Si no aprovecha esta oportunidad que se le presenta, el futuro de la región volverá a ser de los halcones y los fundamentalistas.

El mapa parlamentario y político israelí que cuenta con 14 partidos, (ninguno de ellos mayoritario), conformando gobierno de coaliciones, no está basado solamente en intereses económicos, sino que domina especialmente el tema de la sacrosanta seguridad, así como la negociación con los palestinos.

Después de 40 años de colonización y ocupación de la Cisjordania palestina, los colonos y las cúpulas militares que domina el territorio están intrínsecamente mezcladas e infiltradas en las cúpulas y en las políticas de los partidos nacionalistas. El mismo Netanyahu dijo que que “no hay “partner alive” entre los palestinos, pero con algunos palestinos se puede hablar, aunque esto no se traduzca en hechos”.

Livni aparece ante el escenario israelí e internacional como defensora de un estado palestino independiente para poder preservar el carácter judío del estado de Israel. Lo que no esta claro en su posición es en que consistirá la evacuación de los asentamientos y cual será la frontera definitiva de este estado.

Tzipi Livni va a tener que mantener la continuidad de la tregua de Hamas, aunque no esta decidida de ninguna manera a sentarse a negociar con Hamas mientras esta organización no reconozca a Israel.
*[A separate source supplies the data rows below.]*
-- ==== Sys2Proof/Proofs/ModeActions.lean ====
section
/-! PROOFS. The ModeEncoder's actions (41_mode_encoder.md R157 to R165, R172): what a binary run is, which actions apply and when,
the bytes an action consumes, and that its tokens fit their widths and make up its bits. -/

namespace Sys2Proof.Machine

variable {x t : Mode} {b : Byte} {s bs : List Byte} {a : Action} {ts : List Token}

/-! ### Binary runs -/

theorem take_binRun (s : List Byte) : s.take (binRun s) = (s.take Config.binRunMax).takeWhile isBinary :=
  (List.prefix_iff_eq_take.mp ((List.takeWhile_prefix _).trans (List.take_prefix _ s))).symm

theorem isBinary_of_mem_take_binRun (h : b ∈ s.take (binRun s)) : isBinary b = true := by
  rw [take_binRun] at h
  exact List.mem_takeWhile_imp h

theorem binRun_le (s : List Byte) : binRun s ≤ 2078 ∧ binRun s ≤ s.length := by
  have h : binRun s ≤ (s.take Config.binRunMax).length := (List.takeWhile_prefix _).length_le
  rw [List.length_take, Config.binRunMax_eq] at h
  omega

/-- No run of binary bytes within the bound is longer (R164). -/
theorem le_binRun {k : Nat} (hk : k ≤ 2078) (hlen : k ≤ s.length) (hbin : ∀ b ∈ s.take k, isBinary b = true) :
    k ≤ binRun s := by
  have hpre : s.take k <+: s.take Config.binRunMax := List.take_prefix_take_left hk
  obtain ⟨rest, hrest⟩ := hpre
  rw [binRun, ← hrest, List.takeWhile_append_of_pos hbin, List.length_append, List.length_take]
  omega

theorem binRun_pos_iff : 0 < binRun (b :: bs) ↔ isBinary b = true := by
  constructor
  · intro h
    obtain ⟨k, hk⟩ := Nat.exists_eq_succ_of_ne_zero h.ne'
    exact isBinary_of_mem_take_binRun (s := b :: bs) (by rw [hk]; simp)
  · intro h
    exact le_binRun (by omega) (by simp) (by simpa using h)

/-! ### Which actions apply -/

/-- The conditions under which the six actions apply, a row of R164 each. -/
inductive Applies (x : Mode) (s : List Byte) : Action → Prop
  | pair {c : Nat} : x = .punct → pairCode s = some c → Applies x s (.pair c)
  | direct {c : Nat} : headCode x s = some c → Applies x s (.direct c)
  | shiftPair {c : Nat} : x ≠ .punct → pairCode s = some c → Applies x s (.shiftPair c)
  | shiftP {c : Nat} : x ≠ .punct → headCode .punct s = some c → Applies x s (.shiftP c)
  | shiftU {c : Nat} : x = .lower ∨ x = .digit → headCode .upper s = some c → Applies x s (.shiftU c)
  | binary : x = .upper ∨ x = .lower ∨ x = .mixed → 0 < binRun s → Applies x s (.binary (binRun s))

theorem punctShift_isSome_iff (x : Mode) : (punctShift x).isSome = true ↔ x ≠ .punct := by cases x <;> decide

theorem upperShift_isSome_iff (x : Mode) : (upperShift x).isSome = true ↔ x = .lower ∨ x = .digit := by
  cases x <;> decide

theorem binaryShift_isSome_iff (x : Mode) : (binaryShift x).isSome = true ↔ x = .upper ∨ x = .lower ∨ x = .mixed := by
  cases x <;> decide

theorem forcedAction_of_pair {c : Nat} (hx : x = .punct) (hc : pairCode s = some c) :
    forcedAction x s = some (.pair c) := by
  subst hx
  simp [forcedAction, hc]

theorem forcedAction_of_no_pair (h : x ≠ .punct ∨ pairCode s = none) :
    forcedAction x s = (headCode x s).map .direct := by
  unfold forcedAction
  split
  · rename_i hc
    simp [hc] at h
  · rfl

theorem applies_of_forcedAction (h : forcedAction x s = some a) : Applies x s a := by
  by_cases hp : x ≠ .punct ∨ pairCode s = none
  · rw [forcedAction_of_no_pair hp] at h
    obtain ⟨c, hc, rfl⟩ := Option.map_eq_some_iff.mp h
    exact .direct hc
  · obtain ⟨hx, hs⟩ := not_or.mp hp
    obtain ⟨c, hc⟩ := Option.ne_none_iff_exists'.mp hs
    rw [forcedAction_of_pair (not_not.mp hx) hc] at h
    exact Option.some.inj h ▸ .pair (not_not.mp hx) hc

/-- The free actions are those of R164 that apply, in the order of R165. -/
theorem freeActions_cons (x : Mode) (b : Byte) (bs : List Byte) : freeActions x (b :: bs) =
    (if x = .punct then [] else (pairCode (b :: bs)).toList.map .shiftPair) ++
    (if x = .punct then [] else (Mode.punct.code b).toList.map .shiftP) ++
    (if x = .lower ∨ x = .digit then (Mode.upper.code b).toList.map .shiftU else []) ++
    (if (x = .upper ∨ x = .lower ∨ x = .mixed) ∧ isBinary b = true then [.binary (binRun (b :: bs))] else []) := by
  have toList_map {f : Nat → Action} (o : Option Nat) : (o.map f).toList = o.toList.map f := by cases o <;> rfl
  simp only [freeActions, shiftPairAction, shiftPAction, shiftUAction, binaryAction, headCode, punctShift_isSome_iff,
    upperShift_isSome_iff, binaryShift_isSome_iff, binRun_pos_iff, ite_not, apply_ite Option.toList, Option.toList_none,
    Option.toList_some, toList_map]

theorem applies_of_mem_freeActions (h : a ∈ freeActions x s) : Applies x s a := by
  simp only [freeActions, shiftPairAction, shiftPAction, shiftUAction, binaryAction, List.mem_append, Option.mem_toList,
    Option.ite_none_right_eq_some, Option.map_eq_some_iff, Option.some.injEq, punctShift_isSome_iff,
    upperShift_isSome_iff, binaryShift_isSome_iff] at h
  rcases h with ((⟨hx, c, hc, rfl⟩ | ⟨hx, c, hc, rfl⟩) | ⟨hx, c, hc, rfl⟩) | ⟨⟨hx, hk⟩, rfl⟩
  · exact .shiftPair hx hc
  · exact .shiftP hx hc
  · exact .shiftU hx hc
  · exact .binary hx hk

theorem applicable_of_forced (h : forcedAction x s = some a) : applicable x s = [a] := by simp [applicable, h]

theorem applicable_of_free (h : forcedAction x s = none) : applicable x s = freeActions x s := by simp [applicable, h]

theorem applies_of_mem_applicable (h : a ∈ applicable x s) : Applies x s a := by
  cases hf : forcedAction x s with
  | some f =>
    rw [applicable_of_forced hf, List.mem_singleton] at h
    exact h ▸ applies_of_forcedAction hf
  | none => exact applies_of_mem_freeActions (applicable_of_free hf ▸ h)

theorem exists_mem_applicable_of_forced (h : forcedAction x s ≠ none) : ∃ a, a ∈ applicable x s := by
  obtain ⟨a, ha⟩ := Option.ne_none_iff_exists'.mp h
  exact ⟨a, applicable_of_forced ha ▸ List.mem_singleton_self a⟩

theorem exists_mem_applicable_of_binary (hx : x = .upper ∨ x = .lower ∨ x = .mixed) (hb : isBinary b = true) :
    ∃ a, a ∈ applicable x (b :: bs) := by
  by_cases hf : forcedAction x (b :: bs) = none
  · exact ⟨.binary (binRun (b :: bs)), by rw [applicable_of_free hf, freeActions_cons]; simp [hx, hb]⟩
  · exact exists_mem_applicable_of_forced hf

/-- At every state an action applies, or there is no forced one and one applies in another mode: a text byte has a mode that
contains it, and a binary byte has the binary run of Upper (R166). -/
theorem exists_mem_applicable (x : Mode) (b : Byte) (bs : List Byte) :
    (∃ a, a ∈ applicable x (b :: bs)) ∨
      forcedAction x (b :: bs) = none ∧ ∃ t, t ≠ x ∧ ∃ a, a ∈ applicable t (b :: bs) := by
  by_cases hf : forcedAction x (b :: bs) = none
  · have hother : ∃ t, ∃ a, a ∈ applicable t (b :: bs) := by
      by_cases hb : isBinary b = true
      · exact ⟨.upper, exists_mem_applicable_of_binary (.inl rfl) hb⟩
      · obtain ⟨t, ht⟩ := not_forall.mp (mt (isBinary_iff b).mpr hb)
        refine ⟨t, exists_mem_applicable_of_forced fun h => ?_⟩
        by_cases hp : t ≠ .punct ∨ pairCode (b :: bs) = none
        · rw [forcedAction_of_no_pair hp] at h
          exact ht (Option.map_eq_none_iff.mp h)
        · obtain ⟨hx, hs⟩ := not_or.mp hp
          obtain ⟨c, hc⟩ := Option.ne_none_iff_exists'.mp hs
          exact absurd h (by simp [forcedAction_of_pair (not_not.mp hx) hc])
    obtain ⟨t, ht⟩ := hother
    by_cases htx : t = x
    · exact .inl (htx ▸ ht)
    · exact .inr ⟨hf, t, htx, ht⟩
  · exact .inl (exists_mem_applicable_of_forced hf)

/-! ### Spans -/

/-- An action consumes at least one byte, and no byte after the end of the input (R164). -/
theorem Applies.span_bounds (h : Applies x s a) : 1 ≤ a.span ∧ a.span ≤ s.length := by
  have head {t : Mode} {c : Nat} (hc : headCode t s = some c) : 1 ≤ s.length := by
    cases s with
    | nil => cases hc
    | cons b bs => simp
  cases h with
  | pair _ hc => exact ⟨Nat.le_succ 1, (pairCode_bounds hc).1⟩
  | direct hc => exact ⟨le_rfl, head hc⟩
  | shiftPair _ hc => exact ⟨Nat.le_succ 1, (pairCode_bounds hc).1⟩
  | shiftP _ hc => exact ⟨le_rfl, head hc⟩
  | shiftU _ hc => exact ⟨le_rfl, head hc⟩
  | binary _ hk => exact ⟨hk, (binRun_le s).2⟩

/-! ### Tokens -/

/-- The token's value loses no bit in its width (R172). -/
abbrev Token.Fits (k : Token) : Prop := k.value < 2 ^ k.width

@[simp] theorem tokenBits_nil : tokenBits [] = 0 := rfl

@[simp] theorem tokenBits_cons (k : Token) (ts : List Token) : tokenBits (k :: ts) = k.width + tokenBits ts := by
  simp [tokenBits]

@[simp] theorem tokenBits_append (ts us : List Token) : tokenBits (ts ++ us) = tokenBits ts + tokenBits us := by
  simp [tokenBits]

@[simp] theorem tokenBits_binaryBytes (bs : List Byte) : tokenBits (binaryBytes bs) = 8 * bs.length := by
  simp [tokenBits, binaryBytes, Function.comp_def, Nat.mul_comm]

/-- The raw stream has the bits of its tokens. -/
theorem tokensRaw_length (ts : List Token) : (tokensRaw ts).length = tokenBits ts := by
  simp [tokensRaw, tokenBits, List.length_flatMap]

/-- The shift to Punct of every mode that has one is its code 0 (R159). -/
theorem punctShift_of_ne_punct (h : x ≠ .punct) : punctShift x = some ⟨0, x.width⟩ := by
  revert h
  cases x <;> decide

theorem binaryShift_of_text (h : x = .upper ∨ x = .lower ∨ x = .mixed) : binaryShift x = some ⟨31, 5⟩ := by
  rcases h with rfl | rfl | rfl <;> rfl

theorem latchTokens_self (x : Mode) : latchTokens x x = [] := by cases x <;> rfl

/-- The bits of an action that applies are the sum of its token widths (R164). -/
theorem Applies.tokenBits_tokens (h : Applies x s a) : tokenBits (a.tokens x s) = a.bits x := by
  cases h with
  | pair _ _ => rfl
  | direct _ => rfl
  | shiftPair hx _ => simp [Action.tokens, Action.bits, punctShift_of_ne_punct hx]
  | shiftP hx _ => simp [Action.tokens, Action.bits, punctShift_of_ne_punct hx]
  | shiftU hx _ => rcases hx with rfl | rfl <;> rfl
  | binary hx _ =>
    have hlen : (s.take (binRun s)).length = binRun s := by simp [(binRun_le s).2]
    simp only [Action.tokens, Action.bits, binaryShift_of_text hx, binaryLength, Option.toList_some, tokenBits_append,
      tokenBits_binaryBytes, tokenBits_cons, tokenBits_nil, hlen]
    split_ifs <;> rfl

theorem latchTokens_fit (x t : Mode) : ∀ k ∈ latchTokens x t, k.Fits := by
  cases x <;> cases t <;> decide

theorem binaryLength_fit {n : Nat} (hn : n ≤ 2078) : ∀ k ∈ binaryLength n, k.Fits := by
  unfold binaryLength
  split_ifs <;> simp [Token.Fits] <;> omega

theorem binaryBytes_fit (bs : List Byte) : ∀ k ∈ binaryBytes bs, k.Fits := by
  simp only [binaryBytes, List.forall_mem_map]
  exact fun b _ => b.isLt

/-- Every token of an action that applies fits its width (R172). -/
theorem Applies.tokens_fit (h : Applies x s a) : ∀ k ∈ a.tokens x s, k.Fits := by
  cases h with
  | pair _ hc => simpa [Action.tokens, Token.Fits] using (pairCode_bounds hc).2
  | direct hc => simpa [Action.tokens, Token.Fits] using headCode_lt hc
  | shiftPair hx hc => simpa [Action.tokens, Token.Fits, punctShift_of_ne_punct hx] using (pairCode_bounds hc).2
  | shiftP hx hc =>
    have hlt : _ < 2 ^ 5 := headCode_lt hc
    simpa [Action.tokens, Token.Fits, punctShift_of_ne_punct hx] using hlt
  | shiftU hx hc =>
    have hlt : _ < 2 ^ 5 := headCode_lt hc
    rcases hx with rfl | rfl <;> simpa [Action.tokens, Token.Fits, upperShift] using hlt
  | binary hx _ =>
    simp only [Action.tokens, binaryShift_of_text hx, List.forall_mem_append]
    exact ⟨⟨by simp [Token.Fits], binaryLength_fit (binRun_le s).1⟩, binaryBytes_fit _⟩

end Sys2Proof.Machine
end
Ella tendrá también que convencer a su partido y a la población israelí que negociar con los palestinos significa devolver Cisjordania, evacuar los asentamientos incluidos los barrios adyacentes a Jerusalén y al mismo tiempo tendrá que admitir que ésta será la capital del futuro Estado palestino, tratar el importante tema del agua, de la seguridad y el retorno de los refugiados .

Lo que tenemos claro es que Livni no es Sharon, ni tampoco tiene el peso de Rabin en la sociedad israelí. También tenemos claro que los enemigos que tiene dentro del partido como fuera de el, le haran prácticamente imposible llegar a una negociación justa que sea aceptada tanto por la sociedad israelí como por el pueblo palestino.

Mientras todo esto sucede en la arena política israelí, nuevos aires y propuestas comienzan a moverse en la política palestina.

Ante el enroque político y el aparente fracaso de las negociaciones de paz iniciadas en Annapolis con la solución de dos estados, se vislumbra la posibilidad de la disolución de ANP, la convocatoria a nuevas elecciones en Palestina y la propuesta de un Estado binacional, el cual a día de hoy va a ser fuertemente rechazado por Israel, pero según diversos analistas, tardaría un tiempo en cristalizar.